O problema de fundo é a velha doença da filáucia, o amor doentio de si mesmo, que leva ao desprezo de Deus e à construção da Babilônia. Buscando uma falsa felicidade, procurando aliviar suas tensões, os homens consentem em atos desonestos, tomando como elemento principal de sua natureza justamente os seus corpos e as suas paixões, aquilo que São Paulo chama de homem exterior. “Por onde”, ensina Santo Tomás, “não se conhecendo bem a si mesmos, a si mesmos não se amam verdadeiramente, mas amam-se pelo que se julgam ser” (STh II-II 25, 7). E se os homens se julgam apenas feras de carne e osso, animais selvagens que precisam saciar todos os seus impulsos, então a única coisa que poderão oferecer e receber é o amor de uma fera. Só aceitamos o amor que julgamos merecer.

O corpo (e, consequentemente, a sua sexualidade), por outro lado, é apenas um elemento do “composto” humano. A natureza espiritual é a dimensão mais importante, isto é, o homem interior. Nesse sentido, explica Santo Tomás, “os bons amam-se a si mesmos no concernente ao homem interior, por quererem conservá-lo na sua integridade. E lhe desejam os bens próprios dele, que são os espirituais; e também se esforçam para que os consiga” (loc. cit.). Nessa ordem, o Doutor Angélico esclarece que o corpo humano, porque foi criado por Deus, deve também ser amado com amor de caridade, pondo-o a serviço da virtude, conforme nos manda a Sagrada Escritura: “Oferecei os vossos membros a Deus como instrumento da justiça” (Rm 6, 13).

Mas se essa ordem é invertida, e o corpo se torna o objeto primeiro do amor humano, então, na verdade, não é a si mesmo que o homem ama, mas as suas paixões vergonhosas, que serão alimentadas pelos pecados. E esse amor carnal facilmente o conduzirá à morte, porque, como diz o salmista, “quem ama a iniquidade odeia a sua alma” (Sl 10, 6).

Basta pensar na quantidade imensa de sujeitos que, literalmente, se matam nas academias, enchendo os corpos de anabolizantes, ou em clínicas de cirurgia plástica, donde saem mais deformados que formosos, para vermos como esse ensinamento tradicional da Igreja não tem nada de moralismo ultrapassado. Trata-se, pelo contrário, da mais pura verdade sobre o ser humano.

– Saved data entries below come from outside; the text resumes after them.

/-- Both halting instructions, a halted state, and an image that ends with memory. -/
theorem witness_HaltConvention :
    (ecallAt 10#32).readReg 17 = 10#32 ∧
    (ebreakAt.halt = false ∧ after ebreakAt (fun t => t.halt) = true) ∧
    ((ecallAt 10#32).halt = false ∧ after (ecallAt 10#32) (fun t => t.halt) = true) ∧
    (addAt.setHalt.halt = true ∧ addAt.setHalt.resetCommand.halt = false) ∧
    (0xFFFE#32).toNat + [1#8, 2#8].length ≤ addAt.setHalt.memSize ∧ 1 < [1#8, 2#8].length := by decide

theorem witness_HaltConvention_reset : Performs addAt.setHalt .reset (addAt.setHalt.resetCommand, .done .ok) := rfl

theorem witness_OnlyStoresChangeMemory :
    ∃ t, step (swAt 0x1000#32) = .next t ∧ (t.mem.read 0x1003 != (swAt 0x1000#32).mem.read 0x1003) = true :=
  after_next (p := fun t => t.mem.read 0x1003 != (swAt 0x1000#32).mem.read 0x1003) (by decide)

theorem witness_OnlyPrintCallEmits : ∃ t, step (ecallAt 1#32) = .next t ∧ (t.sink != (ecallAt 1#32).sink) = true :=
  after_next (p := fun t => t.sink != (ecallAt 1#32).sink) (by decide)

theorem witness_ConfigurationFixed :
    (∃ s, construct (.int 0x1000) [.ext .base, .ext .base] = .ok s) ∧
    ∃ t r, Performs addAt (.loadImage 0#32 [1#8]) (t, r) :=
  ⟨⟨_, rfl⟩, _, _, rfl⟩

/-- A load's error changes no byte, so the same step fails again. -/
theorem witness_ErrorRepeats :
    ∃ t f, (lwAt 0xFFFD#32).stepCommand = (t, .error f) ∧ t.mem = (lwAt 0xFFFD#32).mem :=
  ⟨_, _, rfl, rfl⟩

/-- A store that is partly in bounds ends in an error; which of its two in-bounds bytes change is the
free draw, so the clause about a changed byte is met where the draw takes the new byte. -/
theorem witness_ErrorCommitsNothing :
    ∃ t, (swAt 0xFFFE#32).stepCommand = (t, .error (.bounds .store 0xFFFE 4)) ∧
      (Config.storeFaultTakesNew 0 0xFFFE = true → t.mem.read 0xFFFE ≠ (swAt 0xFFFE#32).mem.read 0xFFFE) := by
  refine ⟨(swAt 0xFFFE#32).tornStore 0xFFFE#32 4 0x11223344#32, rfl, fun h => ?_⟩
  rw [State.read_tornStore, if_pos ⟨by decide, by decide, h⟩]
  decide

theorem witness_RunIsRepeatedStep :
    (∃ t, Host.Core.run Sys2Proof.core 1 addAt = .next t) ∧
    (∃ f, Host.Core.run Sys2Proof.core 2 (lwAt 0xFFFD#32) = .fault f) ∧ addAt.SafeFor 1 :=
  ⟨⟨_, rfl⟩, ⟨_, rfl⟩, _, rfl, trivial⟩

/-- An image that ends with memory, one that is a byte too long, and empty ones at and past the end. -/
theorem witness_LoadImageAllOrNothing :
    (0xFFFE#32).toNat + [1#8, 2#8].length ≤ State.reset.memSize ∧
    ¬(0xFFFF#32).toNat + [1#8, 2#8].length ≤ State.reset.memSize ∧
    (0x10000#32).toNat + ([] : List Byte).length ≤ State.reset.memSize ∧
    ¬(0x10001#32).toNat + ([] : List Byte).length ≤ State.reset.memSize := by decide

theorem witness_LoadImageAllOrNothing_error :
    ∃ t r, Performs State.reset (.loadImage 0xFFFF#32 [1#8, 2#8]) (t, r) := ⟨_, _, rfl⟩

theorem witness_SnapshotReads : 0xFFFF < State.reset.memSize ∧ State.reset.memSize ≤ 0x10000 := by decide

theorem witness_PeekNeverFails :
    (let s : State := { State.reset with pc := 0xFFFD#32 }; ¬s.pc.toNat + 4 ≤ s.memSize) ∧
    (addAt.pc.toNat + 4 ≤ addAt.memSize ∧ matching addAt.extList addAt.wordAtPc = [.add]) ∧
    (State.reset.pc.toNat + 4 ≤ State.reset.memSize ∧
      (matching State.reset.extList State.reset.wordAtPc).length ≠ 1) ∧
    (let s : State := { addAt with extList := [.base, .base] }
     s.pc.toNat + 4 ≤ s.memSize ∧ (matching s.extList s.wordAtPc).length ≠ 1) := by decide

/-- Section 3: sizes 0, 1, 2^32 and 2^32 + 1, no extension, one twice, and a malformed entry. -/
theorem witness_ConstructResult :
    ¬(1 ≤ (0 : Int) ∧ (0 : Int) ≤ 2 ^ 32) ∧ (1 ≤ (1 : Int) ∧ (1 : Int) ≤ 2 ^ 32) ∧
    (1 ≤ (2 ^ 32 : Int) ∧ (2 ^ 32 : Int) ≤ 2 ^ 32) ∧ ¬(1 ≤ (2 ^ 32 + 1 : Int) ∧ (2 ^ 32 + 1 : Int) ≤ 2 ^ 32) ∧
    [ExtEntry.ext .base, .ext .base] = [Ext.base, .base].map .ext ∧
    [ExtEntry.ext .base, .malformed] = [Ext.base].map .ext ++ .malformed :: [] := by decide

theorem witness_StepAfterReset :
    4 ≤ ({ State.reset with memSize := 4 } : State).memSize ∧ ({ State.reset with memSize := 3 } : State).memSize < 4 := by
  decide

end Sys2Proof.Tests
end

section
/-! PROOFS. The extension functions' values, and the invariant through every command of the host. -/

namespace Sys2Proof.Machine

/-! ### Extension functions (spec/00_scope.md R11) -/

/-- Zero extension keeps the number. -/
theorem toNat_zext {n : Nat} (v : BitVec n) (h : n ≤ 32) : (zext v).toNat = v.toNat :=
  BitVec.toNat_setWidth_of_le h

/-- Sign extension adds ones above a top bit that is set: `2^32 - 2^n`. -/
theorem toNat_sext {n : Nat} (v : BitVec n) (h : n ≤ 32) :
    (sext v).toNat = v.toNat + if v.msb then 2 ^ 32 - 2 ^ n else 0 := by
  rw [sext, BitVec.toNat_signExtend, BitVec.toNat_setWidth_of_le h]

/-- Settles O2: bit `n - 1` is the top bit, and the two values are `toNat_sext` and `toNat_zext`. -/
theorem extensionFunctions : Obligations.ExtensionFunctions := by
  intro n v _ hn
  refine ⟨?_, toNat_zext v hn⟩
  rw [toNat_sext v hn, BitVec.msb_eq_getLsbD_last]
  cases v.getLsbD (n - 1) <;> rfl

/-! ### The invariant and each update of the state -/

variable {s t : State}

/-- The invariant speaks only of memory, MEM_SIZE, the stored x0 and the events. -/
theorem State.Inv.congr (h : s.Inv) (mem : t.mem = s.mem) (memSize : t.memSize = s.memSize)
    (zero : t.regs[0] = s.regs[0]) (sink : t.sink = s.sink) : t.Inv where
  memCanonical := mem ▸ h.memCanonical
  memInside := by rw [mem, memSize]; exact h.memInside
  sizeLegal := memSize ▸ h.sizeLegal
  zeroReg := zero.trans h.zeroReg
  eventsSigned := sink ▸ h.eventsSigned

theorem State.Inv.setPc (h : s.Inv) (target : Word) : (s.setPc target).Inv := h.congr rfl rfl rfl rfl

theorem State.Inv.advance (h : s.Inv) : s.advance.Inv := h.setPc _

theorem State.Inv.setHalt (h : s.Inv) : s.setHalt.Inv := h.congr rfl rfl rfl rfl

theorem State.Inv.writeReg (h : s.Inv) (rd : Reg) (v : Word) : (s.writeReg rd v).Inv :=
  h.congr (s.writeReg_mem rd v) (s.writeReg_memSize rd v) (s.writeReg_regs_zero rd v) (s.writeReg_sink rd v)

theorem State.Inv.clampX0 (h : s.Inv) : s.clampX0.Inv := h.congr rfl rfl (by simp [h.zeroReg]) rfl

/-- A printed event is the signed value of a word (60_exceptions.md R254). -/
theorem State.Inv.emit (h : s.Inv) (w : Word) : (s.emit w.toInt).Inv where
  memCanonical := h.memCanonical
  memInside := h.memInside
  sizeLegal := h.sizeLegal
  zeroReg := h.zeroReg
  eventsSigned v hv := by
    rcases List.mem_append.1 hv with old | new
    · exact h.eventsSigned v old
    · obtain rfl := List.mem_singleton.1 new
      exact ⟨BitVec.le_toInt w, BitVec.toInt_lt⟩

/-- Writing bytes inside MEM_SIZE, as a store (R53) and loadImage (R61) do. -/
theorem State.Inv.writeBytes (h : s.Inv) {a : Nat} {bs : List Byte} (inside : a + bs.length ≤ s.memSize) :
    ({ s with mem := s.mem.writeBytes a bs } : State).Inv where
  memCanonical := Memory.wf_writeBytes bs h.memCanonical a
  memInside := Memory.inside_writeBytes bs h.memInside inside
  sizeLegal := h.sizeLegal
  zeroReg := h.zeroReg
  eventsSigned := h.eventsSigned

theorem State.Inv.tornStore (h : s.Inv) (ea : Word) (n : Nat) (v : Word) : (s.tornStore ea n v).Inv where
  memCanonical := (s.wf_tornStore h.memCanonical h.memInside ea n v).1
  memInside := (s.wf_tornStore h.memCanonical h.memInside ea n v).2
  sizeLegal := h.sizeLegal
  zeroReg := h.zeroReg
  eventsSigned := h.eventsSigned

theorem State.Inv.resetCommand (h : s.Inv) : s.resetCommand.Inv where
  memCanonical := Memory.wf_nil
  memInside := List.forall_mem_nil _
  sizeLegal := h.sizeLegal
  zeroReg := by simp
  eventsSigned := h.eventsSigned

/-! ### The invariant and each command -/

theorem Effect.keeps_inv {i : Instr} (e : Effect i s t) (h : s.Inv) : t.Inv := by
  cases e with
  | writesReg rd v target => exact (h.writeReg rd v).setPc target
  | writesPc target => exact h.setPc target
  | writesMem ea n v parts inside => exact (h.writeBytes (by rwa [length_toBytes])).advance
  | halts why => exact h.setHalt
  | prints why call => exact (h.emit _).advance

theorem step_keeps_inv (h : s.Inv) (hs : step s = .next t) : t.Inv := by
  rcases step_next hs with ⟨-, rfl⟩ | ⟨-, i, u, -, -, effect, rfl⟩
  · exact h
  · exact (effect.keeps_inv h).clampX0

/-- After an error the state is as it was, or holds a torn store (60_exceptions.md R243). -/
theorem State.afterError_eq (s : State) : s.afterError = s ∨ ∃ ea n v, s.afterError = s.tornStore ea n v := by
  unfold State.afterError
  split
  · exact .inl rfl
  · split
    · exact .inl rfl
    · next ea n v _ =>
      split
      · exact .inr ⟨ea, n, v, rfl⟩
      · exact .inl rfl

theorem State.Inv.afterError (h : s.Inv) : s.afterError.Inv := by
  rcases s.afterError_eq with same | ⟨ea, n, v, torn⟩
  · rwa [same]
  · rw [torn]; exact h.tornStore ea n v

theorem State.Inv.stepCommand (h : s.Inv) : s.stepCommand.1.Inv := by
  unfold State.stepCommand
  split
  · next hs => exact step_keeps_inv h hs
  · exact h.afterError
  · exact h

/-- A run with a budget stops at once, or takes one step and ends there or runs on (R251). -/
theorem State.run_succ (s : State) (k : Nat) :
    s.run (k + 1) = (s, .ok) ∨ s.run (k + 1) = s.stepCommand ∨ s.run (k + 1) = s.stepCommand.1.run k := by
  rw [State.run]
  split
  · exact .inl rfl
  · split
    · next hs => exact .inr (.inr (by rw [hs]))
    · next hs => exact .inr (.inl hs.symm)

theorem State.Inv.run (h : s.Inv) (k : Nat) : (s.run k).1.Inv := by
  induction k generalizing s with
  | zero => exact h
  | succ k ih =>
    rcases s.run_succ k with halted | ended | goesOn
    · rwa [halted]
    · rw [ended]; exact h.stepCommand
    · rw [goesOn]; exact ih h.stepCommand

/-- A loadImage that succeeds was in bounds and wrote its bytes (20_memory.md R61). -/
theorem State.loadImage_eq_ok {base : Word} {bytes : List Byte} :
    s.loadImage base bytes = .ok t ↔
      base.toNat + bytes.length ≤ s.memSize ∧ t = { s with mem := s.mem.writeBytes base.toNat bytes } := by
  unfold State.loadImage State.inBounds
  by_cases h : base.toNat + bytes.length ≤ s.memSize <;> simp [h, eq_comm]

Quando amamos alguma coisa de verdade e a valorizamos imensamente, quando temos um tesouro, por exemplo, nós costumamos guardá-lo a sete chaves, num cofre bem seguro ao qual só pessoas especiais têm acesso. E mesmo as joias caras, quando estão expostas, requerem todo cuidado, com segurança e iluminação especial. Apenas objetos de pouco valor são expostos em qualquer vitrine, sem nenhuma cerimônia ou deferência, para que qualquer um veja. Por isso, é impossível que da prática dos nudes, sexting, frexting et caterva alguém tire algo de bom para a própria dignidade, para a verdadeira realização de suas almas, porque não há amor ou respeito algum nisso. O que há, na verdade, é um profundo desprezo por Deus e um amor doentio pelo pecado. E o salário do pecado é um só: a morte.

É preciso pensar bem em tudo isso antes de sair por aí trocando nudes. Outro especialista [2] dizia que, no fundo, essa nova moda se deve a “um desejo de ser desejado, amado, confortado em tempos de incerteza e solidão que nos fragiliza e faz sentir mais vulneráveis, inclusive em termos afetivos”. Vemo-nos, portanto, na mesma encruzilhada dos tempos de Santo Agostinho: entre construir a Cidade de Deus, a Jerusalém celeste, ou a cidade dos homens exteriores, Babilônia. Já sabemos que tipo de amor cada uma tem a oferecer. Dependerá da nossa escolha a sorte da civilização pós-pandemia.

Notas

  1. Roland Mousnier. Le XVI et XVII siécles, Historie generale des civilizations. P.U.F., 1954, p. 30 (trad. de Gustavo Corção).
  2. As informações e citações deste artigo foram, em boa parte, retiradas dos jornais El País, G1 e UOL. Por conterem imagens e expressões bastante vulgares, no entanto, preferimos não apresentar diretamente os textos aqui.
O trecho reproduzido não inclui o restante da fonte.